Citation559 F.3d 963
Decision Date16 March 2009
Docket NumberNo. 06-56278.,06-56278.
PartiesJames A. McCOY, on behalf of himself and all others similarly situated, Plaintiff-Appellant, v. CHASE MANHATTAN BANK, USA, National Association, Defendant-Appellee.
CourtUnited States Courts of Appeals. United States Court of Appeals (9th Circuit)

L. Kramer, Los Angeles, CA, for the plaintiff-appellant.

Robert S. Stern (authored brief) and Nancy R. Thomas (presented argument), Morrison & Foerster, LLP, Los Angeles, CA, for the defendant-appellee.

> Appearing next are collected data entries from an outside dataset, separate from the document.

-- ==== Sys2Proof/Machine/Pipeline.lean ====
section
/-!
DEFINITION. The image pipelines and Patch Meters: parameter sets and APPLY, the processing of a frame, window and patch result records, patch verdicts (05; 04 R117).
-/
namespace Sys2Proof
namespace Machine

/-! ### Channels and pipelines -/

/-- Defaults of the scalars of 2200h + n (04 Table 4-11). -/
def icDflt : Nat → Nat
  | 0x03 => 4 | 0x04 => 1500 | 0x05 => 0x3210 | 0x08 => 0x1000 | 0x0C => 0x2B | 0x0D => 2048 | 0x0E => 2048 | 0x0F => 0xFF
  | 0x10 => 65536 | 0x11 => 100 | 0x12 => 0xFFFFFFFF | 0x13 => 0xFFFFFFFF | 0x16 => 79 | 0x18 => 1 | 0x19 => 16 | _ => 0

/-- A scalar of 2200h + n. -/
def State.icn (s : State) (n sub : Nat) : Nat := s.num (0x2200 + n) sub (icDflt sub)

/-- An intake channel (04 R103). -/
def State.intake (s : State) (n : Nat) : Channel := s.ic.at {} n

/-- Change one intake channel. -/
def State.updIntake (s : State) (n : Nat) (f : Channel → Channel) : State := { s with ic := s.ic.upd {} n f }

/-- An image pipeline (05 R132). -/
def State.pipe (s : State) (n : Nat) : Pipeline := s.isp.at {} n

/-- Change one image pipeline. -/
def State.updPipe (s : State) (n : Nat) (f : Pipeline → Pipeline) : State := { s with isp := s.isp.upd {} n f }

/-- The channel's PHY mode is PIX (04 R104). -/
def State.isPix (s : State) (n : Nat) : Bool := s.icn n 2 == 2

/-- VC slots in use: slot, virtual channel, role (04 R109). -/
def State.vcSlots (s : State) (n : Nat) : List (Nat × Nat × Nat) :=
  ((List.range 4).map (fun i => (i, s.icn n (8 + i) % 16, s.icn n (8 + i) / 4096))).filter (fun x => x.2.2 != 0)

/-- The slot of a virtual channel: its number and role. -/
def State.slotOf (s : State) (n vc : Nat) : Option (Nat × Nat) :=
  ((s.vcSlots n).find? (fun x => x.2.1 == vc)).map (fun x => (x.1, x.2.2))

/-- The virtual channel of a role. -/
def State.vcOfRole (s : State) (n role : Nat) : Option Nat := ((s.vcSlots n).find? (fun x => x.2.2 == role)).map (fun x => x.2.1)

/-- The PRIMARY virtual channel. -/
def State.primaryVc (s : State) (n : Nat) : Nat := (s.vcOfRole n 1).getD 0

/-- The virtual channels of the merge set; the PIX port has the PRIMARY stream only (04 R110, R111). -/
def State.setVcs (s : State) (n : Nat) : List Nat :=
  if s.isPix n then [s.primaryVc n]
  else ((s.vcSlots n).filter (fun x => decide (x.2.2 ≤ 3))).map (fun x => x.2.1)

/-- The ring is a valid C3 drop-new ring of the station (07 R186). -/
def State.c3Ring (s : State) (st r : Nat) : Bool :=
  decide (r < 65536) && s.ringIn st r && (s.ring r).valid && (s.ring r).owner == st && (s.ring r).cls == 3 && (s.ring r).policy == 1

Appeal from the United States District Court for the Central District of California, James V. Selna, District Judge, Presiding. D.C. No. CV-06-00107-JVS.

Before: RICHARD D. CUDAHY,* HARRY PREGERSON, and HAWKINS, Circuit Judges.

Opinion by Judge HAWKINS; Dissent by Judge CUDAHY.

HAWKINS, Circuit Judge:

This case presents the question of whether the notice requirements of the Truth in Lending Act ("TILA"), 15 U.S.C. §§ 1601-1615 and Regulation Z, 12 C.F.R. § 226, as interpreted by the Federal Reserve Board's Official Staff Commentary, apply to discretionary interest rate increases that occur because of consumer default. We hold that Regulation Z requires a creditor to provide contemporaneous notice of such rate increases.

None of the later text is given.